When the WHO declared a public health emergency of international concern last weekend, it stressed two things at once: that this outbreak is not a pandemic, and that complacency is dangerous. For the millions of Kenyans living in the United States, the United Kingdom, Canada, the Gulf, and Australia, that careful framing has been a recurring text from family at home and a recurring search query on phones in Doha, Atlanta, and Reading. A vaccine — even one still in animal studies — changes the shape of those conversations.

Ring vaccination, not mass campaigns

If the Oxford vaccine reaches deployment, it will not be rolled out the way COVID-19 vaccines were. Ebola immunisation programmes use a strategy called ring vaccination. Rather than queue an entire country, public-health teams identify confirmed cases, then vaccinate the close contacts of those cases, then the contacts of those contacts. Healthcare workers caring for sick patients are also vaccinated as a priority group because their exposure to body fluids puts them at the highest risk.

The strategy works only if there are doses to ring. That is why the Oxford timeline matters. The Zaire strain of Ebola already has an approved vaccine that has been used in DRC outbreaks since 2018. Bundibugyo has had nothing. The current outbreak has, in effect, been ringed with prevention measures that did not include an injection — until now, perhaps.

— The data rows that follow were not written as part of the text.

/-- A completed or failed send sets DONE_FLAG where DONE_EN is 1. -/
def State.doneFlag (s : State) (p : Nat) (w : BitVec 256) : State :=
  if bitAt w 224 then s.send (.flag p (field w 223 216) true none) else s

/-- A send fails (R365): STATUS, DONE_FLAG, the event, SEND_FAILS, and the run's count of failed sends. -/
def State.failSend (s : State) (p n : Nat) (w : BitVec 256) (st : Status) : State :=
  let s := (s.setSendStatus p n st).doneFlag p w
  let s := s.modPas p fun x =>
    { x with sendFails := satInc x.sendFails
             runs := x.runs.map fun r => if r.stage = .running then { r with failedSends := satInc r.failedSends } else r }
  s.pasEvent p St.FAB_SEND_FAIL n

/-! ## Sends in progress -/

/-- A send in progress by its transfer tag. -/
def Pasture.sendingAt (x : Pasture) (xfer : BitVec 32) : Option Sending := x.sending.find? fun d => decide (d.xfer = xfer)

/-- Change a send in progress. -/
def State.modSending (s : State) (p : Nat) (xfer : BitVec 32) (f : Sending → Sending) : State :=
  s.modPas p fun x => { x with sending := x.sending.map fun d => if d.xfer = xfer then f d else d }

/-- Remove a send in progress, with what its source waits for. -/
def State.dropSending (s : State) (p : Nat) (xfer : BitVec 32) : State :=
  (match (s.pasture p).sendingAt xfer with
    | some d => if bitAt d.words 225 then s else s.dropWaits (tileKey (field d.words 215 210) (field d.words 209 204)) (.send xfer)
    | none => s).modPas p fun x => { x with sending := x.sending.filter fun d => decide (d.xfer ≠ xfer) }

/-- The ranks that a send's data goes to. -/
def Sending.targets (d : Sending) : List (BitVec 12) :=
  if d.drove then d.granted.filter fun r => !d.failed.contains r else [BitVec.ofNat 12 (sendDst d.words)]

/-- The bytes a pasture has sent to a rank that are not acknowledged (R365). -/
def Pasture.outstanding (x : Pasture) (r : BitVec 12) : Nat :=
  x.sending.foldl (fun n d => if d.targets.contains r then n + (d.sentBytes - smapGet 0 d.acks r.toNat) else n) 0

/-- Read source bytes of a send: through the source tile's ring port, or from a group with XFER = 1 (R364). -/
def State.readSource (s : State) (p : Nat) (w : BitVec 256) (o n : Nat) (xfer : BitVec 32) : State × SideResult :=
  let a := sendAddr w + o
  if bitAt w 225 then
    if s.xferRange p a n then
      match s.stackFetch p a n with
      | (s, some bs) => (s, .ok bs)
      | (s, none) => (s, .refused St.STACK_ECC_UNCORR)
    else (s, .refused St.STACK_GROUP_XFER)
  else s.sideRead (tileKey (field w 215 210) (field w 209 204)) .landing a n (.send xfer)

/-- The ring ports of a landing source cannot read the bytes in the source tile's beat in progress (R119). -/
def State.sourceWaits (s : State) (w : BitVec 256) (o n : Nat) : Bool :=
  !bitAt w 225 && s.rangeWaits (tileKey (field w 215 210) (field w 209 204)) .landing (sendAddr w + o) n
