/-! ## Logical ports (R338) -/

/-- The routing entries in force that name logical port m. -/
def State.lportUsed (s : State) (m : Nat) : Bool :=
  ((List.range 16).any fun p => (s.pasture p).started)
    && (if s.fabric.routeActive then s.fabric.route1 else s.fabric.route0).any fun kv =>
      bitAt kv.2 31 && bitAt kv.2 29 && decide (field kv.2 28 24 % 16 = m)

/-- LPORT_WRITE (R338): refused where it would share a role or change a logical port in use. -/
def execLportWrite (m : Fin 16) (value : BitVec 18) (s : State) : Out :=
  let shared := (List.range 16).any fun j => decide (j ≠ m.val) && decide (smapGet 0 s.links.lports j &&& value ≠ 0)
  if shared || (s.lportUsed m.val && decide (smapGet 0 s.links.lports m.val ≠ value)) then
    .next (({ s with links := { s.links with planStatus := St.LNK_LPORT_BUSY } }).pkgEvent St.LNK_LPORT_BUSY m.val)
  else
    let held := s.links.rolesHeld
    let gone := ((List.range 18).filter fun r =>
      bitAt (smapGet 0 s.links.lports m.val) r && bitAt held r && decide (smapGet 0 s.links.lports m.val ≠ value)).foldl State.markSent s
    .next (({ gone with links := { s.links with lports := smapPut s.links.lports m.val value, planStatus := St.OK } }).retryHeld
      HeldPacket.waitsRole)

/-! ## LNK_CFG_n (R339) -/

/-- DISABLE holds the lanes in electrical idle: the port is OFF until it is cleared, and then trains, but for a port that is effectively bad
(R412). The fused ports of R323 ignore it. -/
def State.disablePort (s : State) (n : Nat) (on : Bool) : State :=
  let x := s.port n
  if !s.facts.grade.hasPort n || x.disable == on then s
  else if s.portDead n then s.modPort n fun x => { x with disable := on }
  else if on then
    let s := if x.state.up || x.state = .retraining then s.downPort n else s
    s.modPort n fun x => { x with disable := true, state := .off, step := .detect }
  else s.modPort n fun x => { x with disable := false, state := .training, step := .detect, fast := false, stepTime := s.now }

end Sys2Proof.Machine
end

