-- ==== Sys2Proof/Machine/Context.lean ====
section
/-!
DEFINITION. Context memory: ownership and clearing of channel groups, refresh and scrub in watches and outside them, write
retries, and the beginning of a pasture's beats (R65, R67, R70, R247 to R265).
-/
namespace Sys2Proof.Machine

/-! ## Beginning to beat (R65, R66) -/

/-- A tile at beat 0 with nothing in progress. Its pace gate opens a gate period later, as after a completed beat, so that beat 0 takes
its time too (R57; assumption 107). -/
def Tile.atBeat0 (t : Tile) (now : Nat) : Tile :=
  { t with beat := 0, gateOpen := false, doneTime := now, holds := [], holdEnd := none, running := false, halting := false, starts := none,
           prevIssue := none, first := 0, overlays := [], mxJobs := [], vxJobs := [], mvJobs := [], moveJobs := [], recvJobs := [],
           stkJobs := [], landings := [], busyAt := [], inbox := [], latched := [], early := [], earlyData := [], scrubWin := [] }

/-- Pasture p begins to beat with its log at 0. -/
def State.beginBeats (s : State) (p : Nat) : State :=
  let s := (s.tilesOf p).foldl (fun s k => s.modTile k fun t => t.atBeat0 s.now) s
  let s := { s with cmds := s.cmds.filter fun c => decide (c.pas ≠ p) }
  s.modPas p fun x =>
    { x with beating := true, awaitClear := false, log := 0, lastBeatTime := s.now, waitTime := 0, waitSince := none,
             rateTime := s.now, rateLog := 0, rateStall := 0, lastWatch := s.now, watchSeen := 0, lastLate := s.now }

/-! ## Ownership (R248 to R250) -/

/-- The owner of a group under automatic ownership (R25, R248). -/
def State.autoOwner (s : State) (gid : Nat) : Option Nat :=
  let w := s.gridW / 4
  if w = 0 then none else s.pasOf (gid / 8 % 4 * w + gid % 8 * w / 8)

/-- The present owner of a group. -/
def GroupOwn.owner (o : GroupOwn) : Option Nat := if o.valid then some o.pas.toNat else none

/-- Give a group to an owner: a new owner's clear begins (R250). -/
def State.assignGroup (s : State) (gid : Nat) (owner : Option Nat) : State :=
  let o := s.groupOwn gid
  if o.owner = owner then s
  else
    let s := s.dropCmds fun c => decide (c.group = gid)
    match owner with
    | none => s.putOwn gid { o with valid := false }
    | some p => s.putOwn gid { o with valid := true, pas := BitVec.ofNat 4 p, clearing := true }

/-- Whether a pasture beats. -/
def State.beatsAt (s : State) : Option Nat → Bool
  | none => false
  | some p => (s.pasture p).beating

/-- Whether a change of a group's owner is refused (R249): an owner beats, or the group is reserved or being cleared. -/
def State.ownBusy (s : State) (gid : Nat) (owner : Option Nat) : Bool :=
  let o := s.groupOwn gid
  s.beatsAt o.owner || s.beatsAt owner || o.xfer || o.clearing

/-- The groups to which the automatic rule gives another owner. -/
def State.autoChanges (s : State) : List Nat :=
  (List.range 64).filter fun g => decide ((s.groupOwn g).owner ≠ s.autoOwner g)

/-- The ports recompute automatic ownership (R248); a reserved group keeps its owner (assumption 43). -/
def State.applyAuto (s : State) : State :=
  if s.ownAuto then
    s.autoChanges.foldl (fun s g => if (s.groupOwn g).xfer then s else s.assignGroup g (s.autoOwner g)) s
  else s

/-- Whether pasture p owns a group that is being cleared. -/
def State.clearingFor (s : State) (p : Nat) : Bool := (s.ownedGroups p).any fun g => (s.groupOwn g).clearing

/-- The transfer works on the group: one of its pages lies there. -/
def State.xferOn (s : State) (x : Transfer) (gid : Nat) : Bool :=
  (List.range x.pages).any fun i =>
    match s.stackPlace x.pas ((x.saddr + 32768 * i : Nat) : Int) with
    | some (g, _) => decide (g = gid)
    | none => false

/-- A stack window with an open tracker covers the group (R356). -/
def State.windowOn (s : State) (p gid : Nat) : Bool :=
  let x := s.pasture p
  x.trackers.any fun t =>
    let y : Window := smapGet {} x.windows t.win
    !y.landing && (List.range y.size).any fun i =>
      match s.stackPlace p ((y.base + 4096 * i : Nat) : Int) with
      | some (g, _) => decide (g = gid)
      | none => false

/-- A transfer, or a window's, is in progress on a group (R265, R356). -/
def State.xferBusy (s : State) (gid : Nat) : Bool :=
  (s.xfers.any fun x => s.xferOn x gid) || (List.range 16).any fun p => s.windowOn p gid

/-- A refusal of ownership recorded at a port. -/
def State.ownRefused (s : State) (gid : Nat) : State :=
  s.stkRecord (gid / 8) (s.groupOwn gid).pas.toNat 0 St.STACK_OWN_BUSY

/-- The byte of group g in a written STK_OWN_s. -/
def writtenOwn (v : Word) (g : Nat) : GroupOwn :=
  { valid := bitAt v (8 * g + 7), xfer := bitAt v (8 * g + 6), pas := BitVec.ofNat 4 (field v (8 * g + 3) (8 * g)) }

/-- Whether a write of STK_OWN_s is refused at a group (R249, R265). -/
def State.ownWriteRefused (s : State) (st : Nat) (v : Word) (g : Nat) : Bool :=
  let gid := 8 * st + g
  let o := s.groupOwn gid
  let n := writtenOwn v g
  (!s.ownAuto && decide (o.owner ≠ n.owner) && s.ownBusy gid n.owner) || (o.xfer && !n.xfer && s.xferBusy gid)

/-- Apply a write of STK_OWN_s to one group: VALID and PASTURE are ignored under AUTO. -/
def State.ownWriteGroup (s : State) (st : Nat) (v : Word) (g : Nat) : State :=
  let gid := 8 * st + g
  let n := writtenOwn v g
  let s := if s.ownAuto then s else
    let s := s.assignGroup gid n.owner
    s.putOwn gid { s.groupOwn gid with pas := n.pas }
  s.putOwn gid { s.groupOwn gid with xfer := n.xfer }

/-- OWNERSHIP_WRITE (R249): a write of STK_OWN_s by PF0; refused, it changes no field. -/
def execOwnershipWrite (fn : FnId) (st : StackId) (value : Word) (s : State) : Out :=
  if fn.val ≠ 0 then nothing s
  else match (List.range 8).find? (s.ownWriteRefused st.val value) with
    | some g => .next (s.ownRefused (8 * st.val + g))
    | none => .next ((List.range 8).foldl (fun s g => s.ownWriteGroup st.val value g) s)

/-- AUTO_ENABLE (R249): a write of AUTO from 0 to 1 takes effect at once for every group, or is refused. -/
def execAutoEnable (s : State) : Out :=
  if s.ownAuto then nothing s
  else match s.autoChanges.find? fun g => s.ownBusy g (s.autoOwner g) with
    | some g => .next (s.ownRefused g)
    | none => .next ({ s with ownAuto := true }).applyAuto

/-- GROUP_XFER_WRITE (R265): the owner's function or PF0 sets or clears XFER; clearing it under a transfer is refused. -/
def execGroupXferWrite (fn : FnId) (st : StackId) (g : Fin 8) (on : Bool) (s : State) : Out :=
  let gid := 8 * st.val + g.val
  let o := s.groupOwn gid
  if !(fn.val = 0 || (decide (o.owner = some fn.val) && s.fnOn fn.val)) then nothing s
  else if o.xfer && !on && s.xferBusy gid then .next (s.ownRefused gid)
  else .next (s.putOwn gid { o with xfer := on })

/-- Zero a group with valid check bits. -/
def State.zeroGroup (s : State) (gid : Nat) : State :=
  let out (k : Nat) : Bool := decide (k / 2 ^ 33 ≠ gid)
  ({ s with stackMem := smapKeep out s.stackMem, bursts := smapKeep out s.bursts }).dropCmds fun c => decide (c.group = gid)

/-- Pastures whose start waits for clears that have all ended begin to beat (R250). -/
def State.startAwaiting (s : State) : State :=
  (List.range 16).foldl (fun s p =>
    if (s.pasture p).awaitClear && !(s.pasture p).inTest && !s.pasParked p && !s.clearingFor p then
      let s := s.modPas p fun x => { x with awaitClear := false }
      if (s.pasture p).stopped then s else s.beginBeats p
    else s) s

/-- GROUP_CLEAR_DONE (R250). -/
def execGroupClearDone (st : StackId) (g : Fin 8) (s : State) : Out :=
  let gid := 8 * st.val + g.val
  let o := s.groupOwn gid
  if o.clearing then .next (((s.zeroGroup gid).putOwn gid { o with clearing := false }).startAwaiting)
  else nothing s

/-! ## Refresh and scrub (R257, R258, R261, R70) -/

/-- The visits of a scrub pass over a group: two bursts of each of its 8 pseudo-channels per visit. -/
def State.scrubVisits (s : State) (gid : Nat) : Nat := s.groupSize gid / 1024

/-- The offsets of the 16 bursts that visit n scrubs. -/
def State.scrubOffsets (s : State) (gid n : Nat) : List Nat :=
  (List.range 16).map fun i => (1024 * n + 64 * i) % s.groupSize gid

/-- The pasture-relative address of a group's offset. -/
def State.relAddr (s : State) (gid off : Nat) : Int :=
  match (s.groupOwn gid).owner with
  | some p => ((((s.ownedGroups p).idxOf gid) * 2 ^ 33 + off : Nat) : Int)
  | none => (off : Int)

/-- The scrubber finds a burst it cannot correct (R261): an event to the owner, or to PF0 for an unowned group. -/
def State.scrubUncorr (s : State) (gid off : Nat) : State :=
  let st := gid / 8
  match (s.groupOwn gid).owner with
  | some p => (s.stkRecord st p (s.relAddr gid off) St.STACK_SCRUB_UNCORR).pasEvent p St.STACK_SCRUB_UNCORR gid
  | none => (s.stkRecord st 0 (s.relAddr gid off) St.STACK_SCRUB_UNCORR).pkgEvent St.STACK_SCRUB_UNCORR gid

/-- Scrub one burst: corrected, counted and written back, or reported (R257, R261). -/
def State.scrubBurst (s : State) (gid off : Nat) : State :=
  let key := stackKey gid off
  let r := s.portRead gid off (memRead s.stackMem key 64)
  let s := s.countRead gid off r
  if r.failed then s.scrubUncorr gid off
  else if r.corrected then
    (({ s with stackMem := memWrite s.stackMem key r.data
               bursts := smapDrop s.bursts key }).stkCorrected (gid / 8)).modStack (gid / 8) fun x => { x with scrubCorr := satInc x.scrubCorr }
  else s

/-- One refresh and scrub of a group (R257). -/
def State.scrubGroup (s : State) (gid : Nat) : State :=
  let n := smapGet 0 (s.stack (gid / 8)).scrubPos (gid % 8)
  let s := (s.scrubOffsets gid n).foldl (fun s off => s.scrubBurst gid off) s
  s.modStack (gid / 8) fun x => { x with scrubPos := smapPut x.scrubPos (gid % 8) (n + 1) }

/-- SCRUB_PASSES (R269): complete passes over every group of the stack. -/
def State.scrubPasses (s : State) (st : Nat) : Nat :=
  ((List.range 8).map fun g => smapGet 0 (s.stack st).scrubPos g / s.scrubVisits (8 * st + g)).foldl min (2 ^ 64)

/-- WATCH_START (R67, R107, R257): the log has reached 0 modulo 4,096 and the watch begins: the pasture's groups are refreshed
and scrubbed, and every tile's range-watch counts go to the table. -/
def execWatchStart (p : PasId) (s : State) : Out :=
  let x := s.pasture p
  let log := s.logOf p
  if x.beating && decide (log % 4096 = 0) && decide (x.watchSeen ≤ log / 4096) then
    let s := (s.ownedGroups p).foldl (fun s g => s.scrubGroup g) s
    let s := (s.tilesOf p).foldl (fun s k => s.rwFlush k p) s
    .next (s.modPas p fun x => { x with watchSeen := log / 4096 + 1, lastWatch := s.now })
  else nothing s

/-- A refresh outside a watch delays reads in flight: each landing is late or not, as a free value says (R59, R70). -/
def State.delayLandings (s : State) (p : Nat) (sts : List Nat) : State :=
  ((s.tilesOf p).foldl (fun s k =>
    let r := (s.tile k).landings.foldl (fun (acc : State × List Landing) l =>
      if l.arrival = .ready && sts.contains l.stack then
        let (n, s) := acc.1.draw
        (s, acc.2 ++ [if n % 2 = 1 then { l with arrival := .late } else l])
      else (acc.1, acc.2 ++ [l])) (s, [])
    if r.2 = (s.tile k).landings then r.1 else r.1.modTile k fun t => { t with landings := r.2 }) s).noteHolds p

/-- The stacks that hold a group of pasture p. -/
def State.stacksOf (s : State) (p : Nat) : List Nat := ((s.ownedGroups p).map (· / 8)).eraseDups

/-- LATE_REFRESH (R70): 3.5 µs after the last watch or late refresh, in a stall. -/
def execLateRefresh (p : PasId) (s : State) : Out :=
  let x := s.pasture p
  if x.beating && decide (3500 * nsT ≤ s.now - max x.lastWatch x.lastLate) then
    let ss := s.stacksOf p
    let s := (s.ownedGroups p).foldl (fun s g => s.scrubGroup g) s
    let s := ss.foldl (fun s st => s.modStack st fun y => { y with lateRefresh := satInc y.lateRefresh }) s
    .next ((s.delayLandings p ss).modPas p fun x => { x with lastLate := s.now })
  else nothing s

/-- The interval of a group's own maintenance: 3.0 µs, or 1.5 µs on a hot stack (R258, R490). -/
def State.maintInterval (s : State) (st : Nat) : Nat :=
  if (s.stack st).hot || (s.stack st).overtemp then 1500 * nsT else 3000 * nsT

/-- UNOWNED_GROUP_MAINT (R258): a group that no beating pasture owns, on its port's timer. -/
def execUnownedGroupMaint (st : StackId) (g : Fin 8) (s : State) : Out :=
  let gid := 8 * st.val + g.val
  let last := smapGet 0 (s.stack st.val).maintTime g.val
  if !s.beatsAt (s.groupOwn gid).owner && decide (s.maintInterval st.val ≤ s.now - last) then
    .next ((s.scrubGroup gid).modStack st.val fun x => { x with maintTime := smapPut x.maintTime g.val s.now })
  else nothing s

/-- STACK_WRITE_RETRY (R260): the tile's latest accepted write met a parity error and is retried once; a failed retry stops
the pasture, and the burst holds its old or its new bytes. In a pasture that has stopped the retry completes too, and a failure is
recorded (R433). -/
def execStackWriteRetry (vx : Vx) (vy : Vy) (ok : Bool) (s : State) : Out :=
  let k := tileKey vx vy
  match s.cmds.find? (fun c => c.write && decide (c.tile = k)), s.pasOf vx.val with
  | some c, some p =>
    if !s.live k && !(s.pasture p).stopped then nothing s
    else
      let st := c.group / 8
      let s := s.modStack st fun x => { x with retries := satInc x.retries }
      if ok then .next s
      else
        let (n, s) := s.draw
        let s := if n % 2 = 0 then s else { s with stackMem := memWrite s.stackMem (stackKey c.group c.off) c.old }
        .next ((s.stkRecord st p (s.relAddr c.group c.off) St.STACK_WRITE_FAIL).stopTile k St.STACK_WRITE_FAIL)
  | _, _ => nothing s

end Sys2Proof.Machine
end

Kenyan public-health officials, who have spent the last week reviewing surveillance plans at the western border, have made clear that any vaccine doses that become available will be discussed at the East African Community level, not unilaterally.

What "in two to three months" really means

The phrase has been repeated in headlines, sometimes without the qualifiers. Lambe and the WHO have both been careful to attach the same caveats. The animal data has not yet been published. The vaccine has not been tested in a single human. Manufacturing-grade material, regulatory submissions, and ethical approvals for a Phase 1 trial each take their own time. A two-to-three-month figure refers to the earliest possible date that a research dose could exist; it does not refer to a vaccine on shelves.

For the diaspora, this is a familiar distinction. Many Kenyans abroad lived through the same kind of headline cycle in early 2020, when "a vaccine is being developed" carried very different weight depending on whether one was reading the Daily Nation, BBC News, or a forwarded WhatsApp post. The most reliable signal in the next few weeks will not be promotional press releases but the publication of pre-clinical immunogenicity data and a Phase 1 trial registration on the UK clinical-trials registry.

What to watch from London, Nairobi and Kinshasa

Three things are worth tracking. First, the WHO situation reports, which are updated regularly and will signal whether the case count in DRC stabilises or continues to climb. Second, the Oxford team's pre-clinical results, which will determine whether the candidate moves into humans. Third, decisions inside the Kenyan Ministry of Health on whether to step up screening at the Busia, Malaba and Lokichoggio crossings. None of those three things are visible from a kitchen in Aurora, Colorado or a hospital ward in Birmingham. But each is being watched, in real time, by Kenyans who built lives abroad and still carry a phone number for someone whose drinking water comes from Lake Albert.

A small freezer in Oxford does not solve any of that. But the fact that it now holds, on paper, a possible answer to a strain that has killed roughly a third of the people it has touched is the kind of detail the Kenyan diaspora reads twice. It is the difference between a story about a far-off outbreak and a story about a tool that, if everything moves as fast as scientists hope and as carefully as patients deserve, might travel from a bench in England to a clinic in eastern DRC inside a year. For now, it is animal trials in Oxford, a chimpanzee virus emptied of its danger, and a borrowed delivery system that the diaspora already knows by another name.